**Work item**:
Which lines of the records below contain the string "migs"? Report each of them.
+++
/-- Frame entry, classifier result, disposal, egress, doze, wake, fostering and no-progress events of a pipe answer the stated next state under the stated conditions. (R169, R171, R180, R182, R141, R187, R188, R189, R190, R500.) -/
def Obligations.PipeEvents : Prop :=
  (∀ (s : State) (p slot tail : Nat) (x : Source) (t : State) (f : InFrame) (w : Nat), s.pipeRuns p = true → s.intakeOpen = true → s.pipeStalls p = false → s.switchHolds p = false → s.nextSource p slot = some x → s.takeFrom x = (t, some (f, w)) → badLength f = false → 
      exec (.pipeFrameEntry p slot tail) s = .next ((t.setPipe p { t.pipe p with fed := t.now, usNow := (t.pipe p).idle }).enterPipe p w tail f))
  ∧ (∀ (s : State) (p n : Nat) (f : PFrame), (s.pframesOf p).find? (fun g => g.n == n && g.cls.isNone) = some f → ((s.pframesOf p).find? (fun g => !g.ran)).any (fun g => g.n == n) = true → 
      exec (.clsResultReturn p n 0) s = .next ((let t := (s.perf (pipeSet p) 0x005).countStall p (s.stallClocks p f)
      let t := t.setPframes p ((t.pframesOf p).map (fun g => if g.n = n then { g with cls := some g.found, before := false } else g))
      let t := (t.clsSettle f.twig).showReorder p
      (t.releaseFrames p [] (t.pframesOf p)).showReorder p)))
  ∧ (∀ (s : State) (p : Nat) (f : PFrame) (rest : List PFrame) (excess : Bool), s.pframesOf p = f :: rest → f.ran = true → 
      exec (.pipeDispose p excess) s = .next ((((s.setPframes p rest).setPipe p { s.pipe p with held := s.now }).disposeFrame p f excess).showFifo f.twig))
  ∧ (∀ (s : State) (p sent pp : Nat) (t : State) (f : DnFrame), s.egressPipe p = some pp → s.macReady p = true → s.switchHolds pp = false → s.nextDn p ((s.rootBough (egBough p)).reseq.length + 1) = (t, some f) → 
      exec (.egressProcess p sent) s = .next (t.egressFrame pp (egTwig p) p f sent))
  ∧ (∀ (s : State) (p : Nat), s.ust (tgt cPIPE p) = uACTIVE → s.pipeIdleUs p ≠ 0 → s.pipeIdle p = true → s.switchHolds p = false → (s.pipe p).fed + s.pipeIdleUs p * usNs ≤ s.now → 
      exec (.pipeDozeEntry p) s = .next ((s.freezePerf p).setUst (tgt cPIPE p) uDOZE 1))
  ∧ (∀ (s : State) (p : Nat), s.pipeIdle p = false → s.ust (tgt cPIPE p) = uDOZE → 
      exec (.pipeWake p) s = .next (s.wakePipe p))
  ∧ (∀ (s : State) (p : Nat), (s.pipe p).leave = 1 → s.pframesOf p = [] → s.fosterQueue p = [] → ((s.pipe p).began - (s.pipe p).since) / usNs = 0 → 
      exec (.pipeFosterStart p) s = .next (((eachIn (List.range 64) ((s.passTwigs p).setPipe p { s.pipe p with leave := 0 }) (fun t q =>
        let w := t.pipe q
        if nearPipes p q = true ∧ w.leave ≠ 0 ∧ w.leave ≠ 4 ∧ (s.pipe p).since ≤ w.since then t.setPipe q { w with began := t.now } else t)).setUst (tgt cPIPE p) uGRAFT 2).finish 0x0C01
      (fun k => k.target == tgt cPIPE p) (ok [wd uGRAFT])))
  ∧ (∀ (s : State) (p f : Nat), (s.pipe p).leave = 4 → s.fld PIPE_STATUS.SERVED_BY p = f → s.flag PIPE_STATUS.SERVED_VALID p = true → (s.pframesOf f).any (fun g => g.twig == p) = false → 
      exec (.pipeFosterHandback p) s = .next ((let t := (s.setFld PIPE_STATUS.FOSTER_VALID f 0).ev PIPE_EVENT.FOSTER_END f
      let t := ((t.setFld PIPE_STATUS.OWN p 1).setFld PIPE_STATUS.SERVED_BY p p).setFld PIPE_STATUS.SERVED_VALID p 1
      ((t.setPipe p { t.pipe p with leave := 0 }).setUst (tgt cPIPE p) uACTIVE 2).finish 0x0C02 (fun k => k.target == tgt cPIPE p) (ok [wd uACTIVE]))))
  ∧ (∀ (s : State) (p : Nat), s.ust (tgt cPIPE p) = uACTIVE → s.pframesOf p ≠ [] → (s.pipe p).held + 10 * usNs ≤ s.now → 
      exec (.pipeNoProgress p) s = .next (s.pipeLeave p 3))

/-- Walker safe points, the SAFE watchdog, scrubs and a patch set becoming current answer the stated next state under the stated conditions. (R195, R205, R206, R210, R219, R220, R221, R222.) -/
def Obligations.StoreEvents : Prop :=
  (∀ (s : State) (st n a : Nat), st ≤ 8 → n < 4 → s.storeOn st = true → s.ctxState st n = 1 → (s.walkRun st n 512 0 (s.ctxPc st n)).2 = .safe a → 
      exec (.walkerSafePoint st n) s = .next ((((s.walkRun st n 512 0 (s.ctxPc st n)).1.setCtxPc st n a).takeSet st n).takeRequest st n))
  ∧ (∀ (s : State) (st n : Nat), st ≤ 8 → n < 4 → s.storeOn st = true → s.ctxState st n = 1 → (s.walkRun st n 512 0 (s.ctxPc st n)).2 = .done → 
      exec (.walkerSafePoint st n) s = .next ((s.walkRun st n 512 0 (s.ctxPc st n)).1.walkState st n 0))
  ∧ (∀ (s : State) (st n a : Nat), st ≤ 8 → 0 < n → n < 4 → s.ctxState st n = 1 → (s.walkRun st n 512 0 (s.ctxPc st n)).2 = .limit a → 
      exec (.safeWatchdog st n) s = .next ((((s.walkRun st n 512 0 (s.ctxPc st n)).1.ctxFault (s.walkCtx st n) a 4).ev UC_EVENT.SAFE_WDOG st).walkState st n 3))
  ∧ (∀ (s : State) (st a : Nat), storeHas st a = true → 0x4000 ≤ a → s.wordBad st a = false → 
      exec (.storeScrub st a true) s = .next ((s.bump .UC_ECC_CNT st).ev UC_EVENT.ECC_CORR st))
  ∧ (∀ (s : State) (st : Nat) (l : List Word), (s.store st).nextSet = some l → s.prevInUse st = false → 
      exec (.patchSetCurrent st) s = .next (((let v := s.store st
      let t := s.setStore st { v with prevSet := s.matchSet st, nextSet := none, prevVend := v.vend, vend := v.nextVend.getD v.vend, nextVend := none }
      let t := eachIn ((List.range (matchCount st)).drop 16) t (fun s n => s.setReg .UC_MATCH (st * 32 + n) (l.getD n 0))
      ((t.setFld UC_STATUS.PATCH_SET st (1 - t.fld UC_STATUS.PATCH_SET st)).ev UC_EVENT.PATCH_DONE st).resumeWalkers st).finish 0x0B02 (fun q => storeOf q.target == st) ok)))

/-- The learn engine, ageing, learn records, the TCAM scrub, the flowlet sweep and the imbalance window answer the stated next state under the stated conditions. (R239, R240, R242, R243, R244, R265, R283, R290, R291.) -/
def Obligations.LearnEvents : Prop :=
  (∀ (s : State) (b : Nat), (s.tables1 b).queue ≠ [] → 
      exec (.learnExecute b) s = .next (s.learnStep b))
  ∧ (∀ (s : State) (b id : Nat), s.ages b id = true → tabGet (s.tables1 b).ageNext (id, 0) 0 ≤ s.now → (s.setTables1 b { s.tables1 b with ageNext := tabSet (s.tables1 b).ageNext (id, 0) (s.now + nbits (s.learnCfg b id) 16 16 * (10 * msNs)) 0 }).ageing b id = false → 
      exec (.ageTick b id) s = .next ((s.setTables1 b { s.tables1 b with ageNext := tabSet (s.tables1 b).ageNext (id, 0) (s.now + nbits (s.learnCfg b id) 16 16 * (10 * msNs)) 0 }).ageStart b id))
  ∧ (∀ (s : State) (b id : Nat), s.ages b id = true → tabGet (s.tables1 b).ageNext (id, 0) 0 ≤ s.now → (s.setTables1 b { s.tables1 b with ageNext := tabSet (s.tables1 b).ageNext (id, 0) (s.now + nbits (s.learnCfg b id) 16 16 * (10 * msNs)) 0 }).ageing b id = true → 
      exec (.ageTick b id) s = .next ((let t := (s.setTables1 b { s.tables1 b with ageNext := tabSet (s.tables1 b).ageNext (id, 0) (s.now + nbits (s.learnCfg b id) 16 16 * (10 * msNs)) 0 })
      (t.setTables1 b { t.tables1 b with ageDue := (t.tables1 b).ageDue.filter (· != id) ++ [id] }).ev TBL_EVENT.AGE_SLOW b)))
  ∧ (∀ (s : State) (b : Nat) (r : LearnRec) (rest : List LearnRec), (s.tables1 b).recs = r :: rest → s.flag TBL_LEARN_CTL.EN b = true → (s.fld TBL_LEARN_TAIL.TAIL b + 1) % s.learnSize b ≠ s.fld TBL_LEARN_HEAD.HEAD b → s.flag TBL_LEARN_CTL.IRQ_EN b = false → 
      exec (.learnRecordWrite b) s = .next ((let v := s.tables1 b
      let n := s.fld TBL_LEARN_TAIL.TAIL b
      let t := s.emit (.hostWrite (s.fld TBL_LEARN_BASE_LO.ADDR b * 128 + s.fld TBL_LEARN_BASE_HI.ADDR b * 2 ^ 32 + 128 * n) (recWords r v.seq v.lost v.phase))
      let t := t.setTables1 b { v with recs := rest, lost := 0, seq := v.seq + 1, phase := if (n + 1) % s.learnSize b = 0 then !v.phase else v.phase }
      (t.setFld TBL_LEARN_TAIL.TAIL b ((n + 1) % s.learnSize b)).showRecs b)))
  ∧ (∀ (s : State) (b : Nat) (r : LearnRec) (rest : List LearnRec), (s.tables1 b).recs = r :: rest → s.flag TBL_LEARN_CTL.EN b = true → (s.fld TBL_LEARN_TAIL.TAIL b + 1) % s.learnSize b = s.fld TBL_LEARN_HEAD.HEAD b → 
      exec (.learnRecordWrite b) s = .next (s.ev TBL_EVENT.RING_FULL b))
  ∧ (∀ (s : State) (b : Nat), ringSizeOk ((s.setFld TBL_LEARN_CTL.IRQ_EN b 1).learnSize b) 64 65536 = true → (s.setFld TBL_LEARN_CTL.IRQ_EN b 1).flag TBL_LEARN_CTL.EN b = false → 
      exec (.learnRingEnable b true) s = .next (((let t := s.setFld TBL_LEARN_CTL.IRQ_EN b 1
      let t := t.setTables1 b { t.tables1 b with recs := [], seq := 0, lost := 0, phase := true, irqAt := none }
      ((t.setFld TBL_LEARN_HEAD.HEAD b 0).setFld TBL_LEARN_TAIL.TAIL b 0).setFld TBL_LEARN_CTL.EN b 1).showRecs b)))
  ∧ (∀ (s : State) (part i : Nat), s.tcamBad part i false = false → s.tcamBad part i true = false → 
      exec (.tcamScrub part i) s = .next (s))
  ∧ (∀ (s : State) (part i : Nat), (s.tcamBad part i false || s.tcamBad part i true) = true → 
      exec (.tcamScrub part i) s = .next (s.tcamParity part i))
  ∧ (∀ (s : State) (b : Nat), 
      exec (.flowletSweep b) s = .next ({ s with flowlets := s.flowlets.filter (fun e => !(e.1.1 == b && decide (16384 ≤ (s.flNow + 65536 - e.2.last % 65536) % 65536))) }))
  ∧ (∀ (s : State) (b : Nat), s.winEnd b ≤ s.tod → 
      exec (.imbWindowEnd b) s = .next (s.windowEnds b))

/-- Admission, the allocator, a frame end, port holds, flushes, the tally, bank replacement and a bank leaving service answer the stated next state under the stated conditions. (R299, R301, R302, R303, R310, R314, R317, R319, R321.) -/
def Obligations.BufferEvents : Prop :=
  (∀ (s : State) (r : Nat) (f : UpFrame) (rest : List UpFrame), s.mode = mSERVICE → s.offersAt r = f :: rest → s.asmAt r 1 = none → f.gtag = [] → 
      exec (.frameAdmit r true) s = .next (s.admitOwn r f rest))
  ∧ (∀ (s : State) (r i : Nat) (u : UpFrame) (rest : List UpItem), s.mode = mSERVICE → s.upList r = .frame u :: rest → diverted (upCarried u) = false → (upCarried u).head = false → (upCarried u).gone = false → firstCellAt (upCarried u) ≤ (s.rdir r false).rxPos → s.inBufAt r < 4 → (s.offer (upCarried u) r).2 = some i → 
      exec (.frameAdmit r false) s = .next ((((s.offer (upCarried u) r).1.setUpList r (.frame { u with head := true } :: rest)).setAsm r 0 (some i)).fillInBuf r))
  ∧ (∀ (s : State) (fl : List (Nat × Bool)), 
      exec (.allocatorMatch fl) s = .next ((let a := s.matchReads fl
      let b := a.1.matchWindows a.1.writeReqs a.2
      let c := b.1.matchRest b.2.2 b.2.1
      let t := eachIn c.2 c.1 (fun s w => s.perf (tunSet (w.1 / 32)) 0x182)
      let t := if t.tun.inBuf.any (fun e => decide (4 ≤ e.2)) then (t.bump .TUN_WRITE_STALL).ev TUN_EVENT.WRITE_STALL else t
      let t := eachIn ((t.tun.asm.filter (fun e => e.1.2 == 0)).map (fun e => e.1.1)) t State.fillInBuf
      { t with tun.clock := t.tun.clock + 1 })))
  ∧ (∀ (s : State) (r i : Nat), s.asmAt r 1 = some i → (s.tframe i).total ≤ (s.tframe i).cells.length → 
      exec (.frameEofArrive r true) s = .next ((s.setAsm r 1 none).frameDone i false))
  ∧ (∀ (s : State) (r i : Nat) (f : UpFrame) (rest : List UpItem), s.asmAt r 0 = some i → (s.tframe i).total ≤ (s.tframe i).cells.length → s.upList r = .frame f :: rest → frameUnits f.bytes ≤ (s.rdir r false).rxPos → 
      exec (.frameEofArrive r false) s = .next (((s.setAsm r 0 none).popUp r).frameDone i f.bad))
  ∧ (∀ (s : State) (p : Nat), p < 512 → (s.port p).wentDown = true → s.holdState p = 0 → s.fld TUN_PORT_HOLD.QHOLD p ≠ 0 → 
      exec (.portHoldEnter p) s = .next (({ (s.setPort p { s.port p with wentDown := false }) with tun.holdAt := tabSet s.tun.holdAt (p, 0) s.now 0 }).setFld TUN_PORT_HOLD.STATE p 1))
  ∧ (∀ (s : State) (p : Nat), s.holdState p = 1 → s.pstate p ≠ pUP → tabGet s.tun.holdAt (p, 0) 0 + s.fld TUN_PORT_HOLD.QHOLD p * usNs ≤ s.now → 
      exec (.qholdDeadline p) s = .next (s.portFlushed p))
  ∧ (∀ (s : State) (n : Nat), 
      exec (.flushFree n) s = .next ((s.flushCells (s.tun.flush.length + 1) (Nat.max 1 n)).showFlush))
  ∧ (∀ (s : State), s.flag TUN_TALLY_CTL.EN = true → s.tun.migs = [] → (s.tun.used.map (fun e => e.1.1 * 4096 + e.1.2)).filter (fun x => !s.listedCells.contains x) = [] → s.listedCells.filter (fun x => !s.cellUsed x) = [] → 
      exec (.tallyPass) s = .next ((let t := eachIn ((s.tun.queues.map (fun e => e.1.1)) ++ (tabRow s.regs Reg.TUN_Q_LEN.ctorIdx).map Prod.fst).eraseDups s State.tallyQueue
      let t := { t with tun.suspects := [] }.setFld TUN_TALLY_STATUS.SUSPECT 0 0
      t.setFld TUN_TALLY_STATUS.PASSES 0 (t.fld TUN_TALLY_STATUS.PASSES + 1))))
  ∧ (∀ (s : State) (n : Nat) (fl : List (Nat × Bool)), 
      exec (.bankReplace n fl) s = .next (eachIn s.tun.migs s (fun s m => s.migCopy n fl m)))
  ∧ (∀ (s : State) (l : Nat) (c : ClosedBank), s.tun.closed.find? (fun y => y.lbank == l) = some c → s.usedRows l = [] → c.graft = true → 
      exec (.bankLeaveService l) s = .next ((let n := s.physBank l
      let t := { s with tun.closed := s.tun.closed.filter (fun c => c.lbank != l) }
      let t := t.setFld TUN_STATUS.LBANKS 0 (t.fld TUN_STATUS.LBANKS - 1)
      let t := ((t.setFld TUN_BANK_STATUS.MAPPED n 0).ev TUN_EVENT.DEGRADED).planRetest
      let t := (t.setUnit (tgt cBANK n) { t.unit (tgt cBANK n) with role := 0xFFF }).setHeld (tgt cBANK n) false
      (t.setUst (tgt cBANK n) uGRAFT c.cause).finish 0x0C01 (fun q => q.target == tgt cBANK n) (ok [wd uGRAFT]))))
+++
**Answer for this exercise**:
  ∧ (∀ (s : State), s.flag TUN_TALLY_CTL.EN = true → s.tun.migs = [] → (s.tun.used.map (fun e => e.1.1 * 4096 + e.1.2)).filter (fun x => !s.listedCells.contains x) = [] → s.listedCells.filter (fun x => !s.cellUsed x) = [] → 
      exec (.bankReplace n fl) s = .next (eachIn s.tun.migs s (fun s m => s.migCopy n fl m)))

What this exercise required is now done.